/-- Passes brought down together where the least of devices in states 2, 3 and 6 has passed 2^62. -/
def lowerPasses (s : State) : State :=
  let vs := (s.vds.filter (fun p => p.2.state = 2 || p.2.state = 3 || p.2.state = 6)).map (·.1)
  let m := leastOf (vs.map (fun v => (s.vd v).pass))
  if 2 ^ 62 < m then vs.foldl (fun s v => setPass s v ((s.vd v).pass - m)) s else s

/-- SLICE_BOUNDARY (R268, R275, R276): new widths and slice length take effect and the clusters are granted. -/
def execSliceBoundary (s : State) : Out :=
  if s.power != .on || s.now < s.mg.boundary then .next s
  else
    let bound := s.mg.boundary
    let len := s.mg.sliceNext * 1000
    let s := { s with mg := { s.mg with slice := s.mg.sliceNext, widths := s.mg.widthsNext, boundary := (s.now / len + 1) * len } }
    let vs := (s.vds.map (·.1)).filter (contends s bound)
    let s := raisePasses s vs
    let s := lowerPasses ((List.range 8).foldl (grantPart vs) s)
    .next { s with mg := { s.mg with contenders := vs } }

/-! Table entries from images (R267, R268). -/

/-- The bits CREATE takes from its image. -/
def createMask (i : Nat) : Nat := if 9 ≤ i && i ≤ 13 then 0 else if i = 16 then 0xFFFFFFFFF0000 else rwMask i

/-- Whether an image can be read whole: 256 B. -/
def readableImage (img : List Word) : Bool := decide (32 ≤ img.length)

/-- Whether, with a device's entry so, the guaranteed clusters of some partition add up to more than its width (R275). -/
def overGuaranteed (s : State) (v : Nat) (d : VDev) : Bool :=
  (List.range 8).any (fun k =>
    let others := (s.vds.filter (fun p => p.1 ≠ v && (p.2.state = 2 || p.2.state = 3 || p.2.state = 6) && p.2.pset.testBit k)).map (fun p => p.2.minc)
    d.pset.testBit k && decide (vget s.mg.widthsNext k 48 < others.sum + d.minc))

/-- A free device's entry as a creation begins: only the generation and the debug block are kept. -/
def freshDevice (d : VDev) : VDev :=
  { VDev.empty with w := vset VDev.empty.w 0 (setBits 0 63 32 d.gen), dbg := d.dbg, wp := d.wp }

/-- CREATE (R269). -/
def execCreate (v : Nat) (img : List Word) (s : State) : Out :=
  mgmt (.create v img) 0x01 v s (fun s =>
    if (s.vd v).state ≠ 0 then (1, s)
    else if !readableImage img then (3, s)
    else
      let d := takeImage createMask img (freshDevice (s.vd v))
      if fieldsBad s v d then (2, s) else (0, s.modVd v (fun _ => d.setField 0 2 0 1)))

/-- START (R269, R275). -/
def execStart (v : Nat) (s : State) : Out :=
  mgmt (.start v) 0x02 v s (fun s =>
    if (s.vd v).state ≠ 1 then (1, s)
    else if overGuaranteed s v (s.vd v) then (2, s)
    else (0, s.modVd v (fun d => { (d.setField 0 2 0 2) with runFrom := s.now })))

/-- SUSPEND (R269): accepted at once, complete once every cluster is free. -/
def execSuspend (v : Nat) (s : State) : Out :=
  command (.suspend v) 0x03 v s (fun s =>
    if (s.vd v).state ≠ 2 then (some 1, s)
    else (none, finishStop (stopDevice (s.modVd v (fun d => { d with stopTo := some 3 })) v) v))

/-- The offsets of a device that goes on after a stop of some nanoseconds (R281). -/
def setOffsets (s : State) (v stopped : Nat) : State :=
  let d := s.vd v
  let minus := fun (x y : Nat) => BitVec.ofNat 64 x - BitVec.ofNat 64 y
  let view := fun (i : Nat) => vget d.stopView i 0
  let words := [(8, minus (view 0 + max 1 stopped) s.now), (9, minus (view 1) (s.die 0).cyc), (10, minus (view 2) (s.die 1).cyc),
    (11, minus (view 3) (s.die 0).ncyc), (12, minus (view 4) (s.die 1).ncyc)]
  s.modVd v (fun d => { d with w := words.foldl (fun w p => vset w p.1 p.2) d.w })
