-- ==== Sys2Proof/Machine/Compare.lean ====
section
/-!
DEFINITION. Comparisons, classes and predicate instructions (R169 to R171).
-/

namespace Sys2Proof.Machine

/-- cmp (R169). -/
def execCmp (f : FR) (s : State) : Out :=
  predR s .cmp f (fun cx e t old =>
    predSubs (tyK e.ty) (enabledAt t f.g (tyK e.ty)) (fun i => cmpCode e.c.toNat (opA s e t i) (opB s cx e t i)) old)

/-- fcmp (R169). -/
def execFcmp (f : FR) (s : State) : Out :=
  predR s .fcmp f (fun cx e t old =>
    predSubs (tyK e.ty) (enabledAt t f.g (tyK e.ty)) (fun i => fcmpCode e.ty e.c.toNat (rawA s e t i) (rawB s cx e t i)) old)

/-- fclass (R170): the mask bit of the class. -/
def execFclass (f : FR) (s : State) : Out :=
  predR s .fclass f (fun _ e t old =>
    predSubs (tyK e.ty) (enabledAt t f.g (tyK e.ty)) (fun i => e.ext.getLsbD (fclassOf e.ty (rawA s e t i))) old)

/-- A predicate instruction under its bitwise guard (R171). -/
def predOp (s : State) (mk : FR → Instr) (f : FR) (op : Bool → Bool → Bool) : Out :=
  predR s mk f (fun _ e t old =>
    predBits (guardVal t f.g) (fun j => op ((t.readP e.a.toNat).getLsbD j) ((t.readP e.b.toNat).getLsbD j)) old)

/-- pand (R171). -/
def execPand (f : FR) (s : State) : Out := predOp s .pand f (fun a b => a && b)

/-- por (R171). -/
def execPor (f : FR) (s : State) : Out := predOp s .por f (fun a b => a || b)

/-- pxor (R171). -/
def execPxor (f : FR) (s : State) : Out := predOp s .pxor f (fun a b => a != b)

/-- pnot (R171). -/
def execPnot (f : FR) (s : State) : Out := predOp s .pnot f (fun a _ => !a)

/-- pmov pd, va (R171): the low eight bits of a vector register. -/
def execPmovFromVector (f : FR) (s : State) : Out :=
  predR s .pmovFromVector f (fun _ e t old => predBits (guardVal t f.g) (fun j => (s.readV t.key e.a.toNat).getLsbD j) old)

/-- pmov vd, pa (R171): a predicate, zero-extended, under enabled(0). -/
def execPmovToVector (f : FR) (s : State) : Out :=
  wholeR s .pmovToVector f (fun _ e t => (t.readP e.a.toNat).setWidth 64)

end Sys2Proof.Machine
end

————————

> [TASK TO COMPLETE]
Each line from the start of the listing above through the line containing "let m := leastOf" should be copied exactly, please, with no other lines added.

> [FINISHED EXERCISE]
/-- Passes brought down together where the least of devices in states 2, 3 and 6 has passed 2^62. -/
def lowerPasses (s : State) : State :=
  let vs := (s.vds.filter (fun p => p.2.state = 2 || p.2.state = 3 || p.2.state = 6)).map (·.1)
  let m := leastOf (vs.map (fun v => (s.vd v).pass))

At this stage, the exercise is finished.